Action item: Report each line of the entries below that has the word "vfill" in it.

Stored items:
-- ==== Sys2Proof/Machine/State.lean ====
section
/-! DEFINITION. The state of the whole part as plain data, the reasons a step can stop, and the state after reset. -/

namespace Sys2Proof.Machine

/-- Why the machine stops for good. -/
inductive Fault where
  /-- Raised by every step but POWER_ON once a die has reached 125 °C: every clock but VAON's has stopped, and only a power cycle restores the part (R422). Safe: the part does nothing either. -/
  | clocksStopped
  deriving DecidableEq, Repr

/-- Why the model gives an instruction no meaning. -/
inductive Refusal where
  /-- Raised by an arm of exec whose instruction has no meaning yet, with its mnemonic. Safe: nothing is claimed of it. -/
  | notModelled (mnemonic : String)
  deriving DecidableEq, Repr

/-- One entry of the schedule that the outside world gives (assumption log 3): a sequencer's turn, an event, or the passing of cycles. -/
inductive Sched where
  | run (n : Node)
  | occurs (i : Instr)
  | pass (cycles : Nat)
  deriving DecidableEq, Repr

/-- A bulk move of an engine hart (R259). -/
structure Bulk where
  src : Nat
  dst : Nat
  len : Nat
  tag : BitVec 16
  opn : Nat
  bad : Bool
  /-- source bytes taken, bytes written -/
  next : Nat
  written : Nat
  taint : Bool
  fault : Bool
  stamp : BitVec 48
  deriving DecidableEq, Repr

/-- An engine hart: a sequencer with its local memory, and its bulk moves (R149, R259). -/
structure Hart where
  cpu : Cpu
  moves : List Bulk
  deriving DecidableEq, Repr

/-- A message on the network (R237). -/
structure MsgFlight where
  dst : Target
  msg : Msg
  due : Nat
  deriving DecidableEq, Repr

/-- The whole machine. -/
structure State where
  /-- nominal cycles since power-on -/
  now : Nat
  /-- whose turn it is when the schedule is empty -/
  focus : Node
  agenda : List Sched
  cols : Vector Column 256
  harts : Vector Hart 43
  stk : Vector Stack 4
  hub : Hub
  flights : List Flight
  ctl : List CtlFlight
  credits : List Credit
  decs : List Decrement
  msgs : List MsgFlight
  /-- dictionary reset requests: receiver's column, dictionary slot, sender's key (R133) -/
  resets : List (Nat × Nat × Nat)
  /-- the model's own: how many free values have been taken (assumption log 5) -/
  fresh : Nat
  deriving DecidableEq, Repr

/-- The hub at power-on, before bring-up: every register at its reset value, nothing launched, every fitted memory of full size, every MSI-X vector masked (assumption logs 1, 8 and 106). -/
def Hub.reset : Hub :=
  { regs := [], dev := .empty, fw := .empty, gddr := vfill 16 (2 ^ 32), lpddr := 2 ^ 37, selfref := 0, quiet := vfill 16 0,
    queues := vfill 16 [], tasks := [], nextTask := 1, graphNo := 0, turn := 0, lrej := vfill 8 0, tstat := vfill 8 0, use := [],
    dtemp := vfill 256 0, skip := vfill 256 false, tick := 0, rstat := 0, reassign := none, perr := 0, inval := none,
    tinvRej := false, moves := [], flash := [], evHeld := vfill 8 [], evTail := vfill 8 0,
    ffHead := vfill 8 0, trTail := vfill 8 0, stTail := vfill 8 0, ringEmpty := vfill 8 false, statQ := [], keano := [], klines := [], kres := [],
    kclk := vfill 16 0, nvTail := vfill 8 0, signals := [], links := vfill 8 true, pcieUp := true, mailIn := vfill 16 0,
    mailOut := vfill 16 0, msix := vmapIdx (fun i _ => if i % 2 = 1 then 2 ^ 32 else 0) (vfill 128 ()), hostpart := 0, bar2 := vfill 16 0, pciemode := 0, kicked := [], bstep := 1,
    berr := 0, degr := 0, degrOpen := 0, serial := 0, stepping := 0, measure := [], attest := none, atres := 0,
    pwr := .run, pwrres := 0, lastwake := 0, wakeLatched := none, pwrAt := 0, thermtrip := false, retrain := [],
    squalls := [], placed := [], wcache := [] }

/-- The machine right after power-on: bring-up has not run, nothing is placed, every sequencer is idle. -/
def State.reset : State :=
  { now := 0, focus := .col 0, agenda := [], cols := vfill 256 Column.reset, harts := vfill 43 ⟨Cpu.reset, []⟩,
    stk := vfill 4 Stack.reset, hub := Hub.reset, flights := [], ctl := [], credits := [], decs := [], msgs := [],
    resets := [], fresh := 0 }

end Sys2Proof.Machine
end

Response to this task:
  { regs := [], dev := .empty, fw := .empty, gddr := vfill 16 (2 ^ 32), lpddr := 2 ^ 37, selfref := 0, quiet := vfill 16 0,
    queues := vfill 16 [], tasks := [], nextTask := 1, graphNo := 0, turn := 0, lrej := vfill 8 0, tstat := vfill 8 0, use := [],
    dtemp := vfill 256 0, skip := vfill 256 false, tick := 0, rstat := 0, reassign := none, perr := 0, inval := none,
    tinvRej := false, moves := [], flash := [], evHeld := vfill 8 [], evTail := vfill 8 0,
    ffHead := vfill 8 0, trTail := vfill 8 0, stTail := vfill 8 0, ringEmpty := vfill 8 false, statQ := [], keano := [], klines := [], kres := [],
    kclk := vfill 16 0, nvTail := vfill 8 0, signals := [], links := vfill 8 true, pcieUp := true, mailIn := vfill 16 0,
    mailOut := vfill 16 0, msix := vmapIdx (fun i _ => if i % 2 = 1 then 2 ^ 32 else 0) (vfill 128 ()), hostpart := 0, bar2 := vfill 16 0, pciemode := 0, kicked := [], bstep := 1,
  { now := 0, focus := .col 0, agenda := [], cols := vfill 256 Column.reset, harts := vfill 43 ⟨Cpu.reset, []⟩,
    stk := vfill 4 Stack.reset, hub := Hub.reset, flights := [], ctl := [], credits := [], decs := [], msgs := [],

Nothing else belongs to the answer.